**Data to examine**
━━━━━━━━
theorem block_ok (a : Aon) (h : a.opKey = none) : cfgOk a .km8800 block = true := by
  unfold cfgOk
  rw [block_fields, block_crc, block_length, opApproves, h]
  simp [cfgLen]
theorem witness_cfg_write :
    Accepted (st devT) (cmd [(4, 13956), (8, 64)]) (specSecCfgWrite {} devT (par [(4, 13956), (8, 64)]) block) = true := by
  have hp : padTo cfgLen block = block := by
    rw [padTo, cfgLen, block_length, Nat.sub_self, List.replicate_zero, List.append_nil,
      List.take_of_length_le (Nat.le_of_eq block_length)]
  have hq : seqOfCopy block = 1 := by decide
  unfold specSecCfgWrite
  simp only [hp, hq]
  rw [show devT.part = .km8800 from rfl, block_ok {} rfl]
  decide

/-- A firmware image without code, SEQ 1, for every part, with its CRC. -/
def image1 : List Byte :=
  let l := padTo 224 ([0x4B, 0x4D, 0x46, 0x57] ++ leBytes 2 1 ++ leBytes 2 7 ++ leBytes 4 1)
  l ++ leBytes 4 (crc32c l)

/-- The fuses hold the digest of the image's key, and its signature verifies. -/
def Signed (a : Aon) : Prop :=
  (digestBytes (Config.sha384 (slice image1 32 96)) == fuseBytes a 4 0 48) = true ∧
    Config.ecdsaVerifies (slice image1 32 96) (image1.take 128) (slice image1 128 96) = true

theorem image_ok (a : Aon) (hr : a.rollback = 0) (h : Signed a) : fwOk a .km8800 image1 = true := by
  have hn : fieldAt image1 20 4 = 0 := by decide +kernel
  unfold fwOk
  simp only [hn, Nat.add_zero, h.1, h.2, hr]
  decide +kernel

theorem witness_fw_write (h : Signed {}) :
    Accepted (st devT) (cmd [(4, 228), (8, 64)]) (specSecFwWrite {} devT (par [(4, 228), (8, 64)]) image1) = true ∧
      bitOf (pf (cmd [(4, 228), (8, 64)]).params 0 1) 0 = false := by
  refine ⟨?_, by decide⟩
  have hp : padTo (min (pf (par [(4, 228), (8, 64)]) 4 4) 524288) image1 = image1 := by decide +kernel
  have hj : judgeFw {} .km8800 = 0 := by
    have h0 : fwOk {} .km8800 [] = false := by
      simp only [fwOk, show fwFieldsOk .km8800 [] = false from by decide, Bool.false_and]
    have h1 : fwCopy {} 0 = [] := rfl
    have h2 : fwCopy {} 1 = [] := rfl
    show (List.map (fun n => atBit n (fwOk {} .km8800 (fwCopy {} n))) [0, 1]).sum = 0
    rw [List.map_cons, List.map_cons, List.map_nil, h1, h2, h0]
    decide
  unfold specSecFwWrite
  simp only [hp]
  rw [show devT.part = .km8800 from rfl, image_ok {} rfl h, hj]
  decide +kernel

/- Registers (DoorbellsAndWindowComplete, RegistersComplete, GuardComplete, GuardedControlsComplete). -/

/-- Die 7 with a write at the front of its indirect queue. -/
def devI (a : Nat) (v : Word) : Dev := onDie devT 7 fun x => { x with
  indAddr := a
  indQ := [.data v]
  rings := {} :: x.rings.drop 1
  mbHalt := true }

theorem witness_doorbells :
    devT.dies.length = 8 ∧ (∀ x ∈ devT.dies, x.rings.length = 8) ∧ regsUp devT 7 = true ∧ (dieOf devT 7).ready = true ∧
    (ringOf devT 7 0).enable = true ∧ (256 % two16 + two16 - (ringOf devT 7 0).fetch) % two16 ≤ 256 ∧
    256 < (257 % two16 + two16 - (ringOf devT 7 0).fetch) % two16 ∧ (dieOf devT 7).evt.enable = true ∧
    (0 % two16 + two16 - (dieOf devT 7).evt.write) % two16 = 0 ∧
    64512 < (64513 % two16 + two16 - (dieOf devT 7).evt.write) % two16 ∧ (dieOf (devI 0 0) 7).mbHalt = true ∧
    regsUp (devI 0 0) 7 = true ∧ bitOf 1 0 = true ∧ (dieOf devT 7).indQ = [] ∧
    (let d := onDie devT 7 fun x => { x with indQ := .addr 0 :: List.replicate 8 (.data 1) }
     regsUp d 7 = true ∧ 8 ≤ (dieOf d 7).indQ.countP fun w => match w with
       | .data _ => true
       | _ => false) := by decide

theorem witness_window :
    (∀ x ∈ (devI 0 0).dies, x.rings.length = 8) ∧ alive (devI 0 0) 7 = true ∧ indClass (devI 0xF0 1) 7 = .ringOn ∧
    indClass (onDie (devI 0x10 0) 7 fun x => { x with rings := ring1 :: x.rings.drop 1 }) 7 = .ringOff ∧
    indClass (onDie (devI 0x108 1) 7 fun x => { x with evt := {} }) 7 = .evtOn ∧ indClass (devI 0x108 0) 7 = .evtOff ∧
    (dieOf (devI 0xE0 0xFFFFFFFF) 7).indQ = [.data 0xFFFFFFFF] ∧ (dieOf (devI 0xE0 0) 7).indAddr = 32 * 7 ∧ (ringOf (devI 0xE0 0) 7 7).enable = false ∧
    indMapped 7 0x10C = false := by decide

theorem witness_registers :
    regsUp devT 7 = true ∧ 0x200 % 4 = 0 ∧ 0x1A4 % 4 = 0 ∧ (64 * 15 + 0x10) % 4 = 0 ∧ 0x600 % 4 = 0 ∧ (dieOf devT 7).indQ = [] ∧ (dieOf (devI 0 9) 7).indQ = [.data 9] ∧
    regsUp (devI 0 9) 7 = true ∧ (14 : BitVec 4) ≠ 15 ∧ fnUp devT 7 (ringFn (.punt 15)) = true ∧
    fnUp devT 7 (ringFn (.tap 63)) = true ∧
    (pRingOf (dieOf devT 7) (.punt 15)).tail.length = 3 ∧
    (256 + two32 - (pRingOf (dieOf devT 7) (.punt 15)).taken.getD 2 0) % two32 ≤ 2 ^ (pRingOf (dieOf devT 7) (.punt 15)).log2 ∧
    2 ^ (pRingOf (dieOf devT 7) (.tap 63)).log2 < (257 + two32 - (pRingOf (dieOf devT 7) (.tap 63)).taken.getD 2 0) % two32 ∧
    (let d := onDie devT 7 fun x => { x with pRings := [(.punt 0, { write := 9, cons := 4 })] }
     regsUp d 7 = true ∧
     (9 + two32 - (pRingOf (dieOf d 7) (.punt 0)).cons) % two32 ≤
       ((pRingOf (dieOf d 7) (.punt 0)).write + two32 - (pRingOf (dieOf d 7) (.punt 0)).cons) % two32 ∧
     ((pRingOf (dieOf d 7) (.punt 0)).write + two32 - (pRingOf (dieOf d 7) (.punt 0)).cons) % two32 <
       (10 + two32 - (pRingOf (dieOf d 7) (.punt 0)).cons) % two32) ∧
    (vecOf (dieOf devT 7) .pf0 31).due = false ∧
    (let v : Vec := { due := true, p := 1, masked := false, lastAt := some (minute - us), since := minute - 7 * us, time := 7 }
     let d := onDie devT 7 fun x => { x with vecs := [(.vf 63, 0, { v with addr := 0xFEE00000, data := 5 })] }
     regsUp d 7 = true ∧ (vecOf (dieOf d 7) (.vf 63) 0).due = true ∧ mayRaise d (vecOf (dieOf d 7) (.vf 63) 0).lastAt us = true ∧
       0 < (vecOf (dieOf d 7) (.vf 63) 0).p ∧ (vecOf (dieOf d 7) (.vf 63) 0).masked = false ∧
       expired d (vecOf (dieOf d 7) (.vf 63) 0).since ((vecOf (dieOf d 7) (.vf 63) 0).time * us) = true) := by decide

/-- A sequence armed with VALUE for a target, 63 AON cycles ago. -/
def armed (target : Nat) (v : Word) : State :=
  { aon := { sel := target, armed := some (v, target, minute - 63 * 500) }, dev := devT }

theorem witness_guard :
    regsUp devT 7 = true ∧ bitOf 1 0 = true ∧ regsUp devT 0 = true ∧ ({ lock := true } : Aon).lock = true ∧
    (armed 1 1).aon.lock = false ∧ (armed 1 1).aon.armed.isSome = true ∧ (st devT).aon.armed = none ∧
    guardOver (armed 1 1) = false ∧ guardWrites (armed 1 1) 5 = none ∧ guardWrites (st devT) 0xFFFFFFFE = none ∧
    guardOver { armed 1 1 with dev := { devT with now := minute + 500 } } = true ∧
    ({ fuseEn := some (minute - 10 * sec) } : Aon).fuseEn = some (minute - 10 * sec) ∧
    expired devT (minute - 10 * sec) (10 * sec) = true := by decide

theorem witness_guarded :
    regsUp devT 0 = true ∧ (armed 1 1).aon.lock = false ∧ (armed 1 1).aon.armed = some (1, 1, minute - 63 * 500) ∧
    aonCycle minute < aonCycle (minute - 63 * 500) + 64 ∧ regsUp devS 0 = true ∧ regsUp devH 0 = true ∧ regsUp (parkDie devT 7) 0 = true ∧
    guardWrites (armed 1 1) 0xFFFFFFFE = some (1, 1) ∧ guardWrites (armed 1 0) 0xFFFFFFFF = some (1, 0) ∧
    guardWrites (armed 2 0x80) 0xFFFFFF7F = some (2, 0x80) ∧ parksMore (armed 2 0x80).aon devT 0x80 = true ∧
    devT.run = .running ∧ alive devT 7 = true ∧ bitOf (parkValue devT 0x80) 7 = true ∧
    (let s := armed 2 0
     let s : State := { s with
       aon := { s.aon with park := 0x80 }
       dev := parkDie devT 7 }
     guardWrites s 0xFFFFFFFF = some (2, 0) ∧ parksMore s.aon s.dev 0 = false ∧ s.dev.run = .running ∧
       bitOf (parkValue s.dev 0) 7 = false ∧ bitOf s.aon.park.toNat 7 = true ∧ (dieOf s.dev 7).parked = true) ∧
    guardWrites { armed 3 1 with dev := devS } 0xFFFFFFFE = some (3, 1) ∧ forceRuns devS = true ∧ devS.thermal = false ∧
    guardWrites { armed 3 2 with dev := devH } 0xFFFFFFFD = some (3, 2) ∧ forceRuns devH = true ∧
    guardWrites (armed 4 1) 0xFFFFFFFE = some (4, 1) := by decide

/- Start-up and stops (StartupComplete, StopsComplete). -/

theorem witness_recovery :
    State.reset.dev.dies.length = 8 ∧ State.reset.dev.run = .reset ∧
    judgeFw State.reset.aon .km8800 = 0 ∧ pickFw { State.reset.aon with fwValid := 0 } = none := by
  refine ⟨by decide, by decide, ?_, by decide⟩
  have h0 : fwOk {} .km8800 [] = false := by
    simp only [fwOk, show fwFieldsOk .km8800 [] = false from by decide, Bool.false_and]
  show (List.map (fun n => atBit n (fwOk {} .km8800 (fwCopy {} n))) [0, 1]).sum = 0
  rw [List.map_cons, List.map_cons, List.map_nil, show fwCopy {} 0 = [] from rfl, show fwCopy {} 1 = [] from rfl, h0]
  decide

/-- The flash holds the image as firmware copy A. -/
def aonB : Aon := { flash := [[], [], image1, []] }

theorem witness_start (h : Signed aonB) :
    judgeFw aonB .km8800 = 1 ∧ pickFw { aonB with fwValid := judgeFw aonB .km8800, badFw := [] } = some 0 := by
  have hj : judgeFw aonB .km8800 = 1 := by
    have h0 : fwOk aonB .km8800 [] = false := by
      simp only [fwOk, show fwFieldsOk .km8800 [] = false from by decide, Bool.false_and]
    show (List.map (fun n => atBit n (fwOk aonB .km8800 (fwCopy aonB n))) [0, 1]).sum = 1
    rw [List.map_cons, List.map_cons, List.map_nil, show fwCopy aonB 0 = image1 from rfl, show fwCopy aonB 1 = [] from rfl, h0,
      image_ok aonB rfl h]
    decide
  rw [hj]
  exact ⟨rfl, by decide⟩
━━━━━━━━
**What you have to do**
For the string "simp", go through the entries above and copy each line where it occurs.

**Response**
  simp [cfgLen]
  simp only [hp, hq]
  simp only [hn, Nat.add_zero, h.1, h.2, hr]
      simp only [fwOk, show fwFieldsOk .km8800 [] = false from by decide, Bool.false_and]
  simp only [hp]
    simp only [fwOk, show fwFieldsOk .km8800 [] = false from by decide, Bool.false_and]
      simp only [fwOk, show fwFieldsOk .km8800 [] = false from by decide, Bool.false_and]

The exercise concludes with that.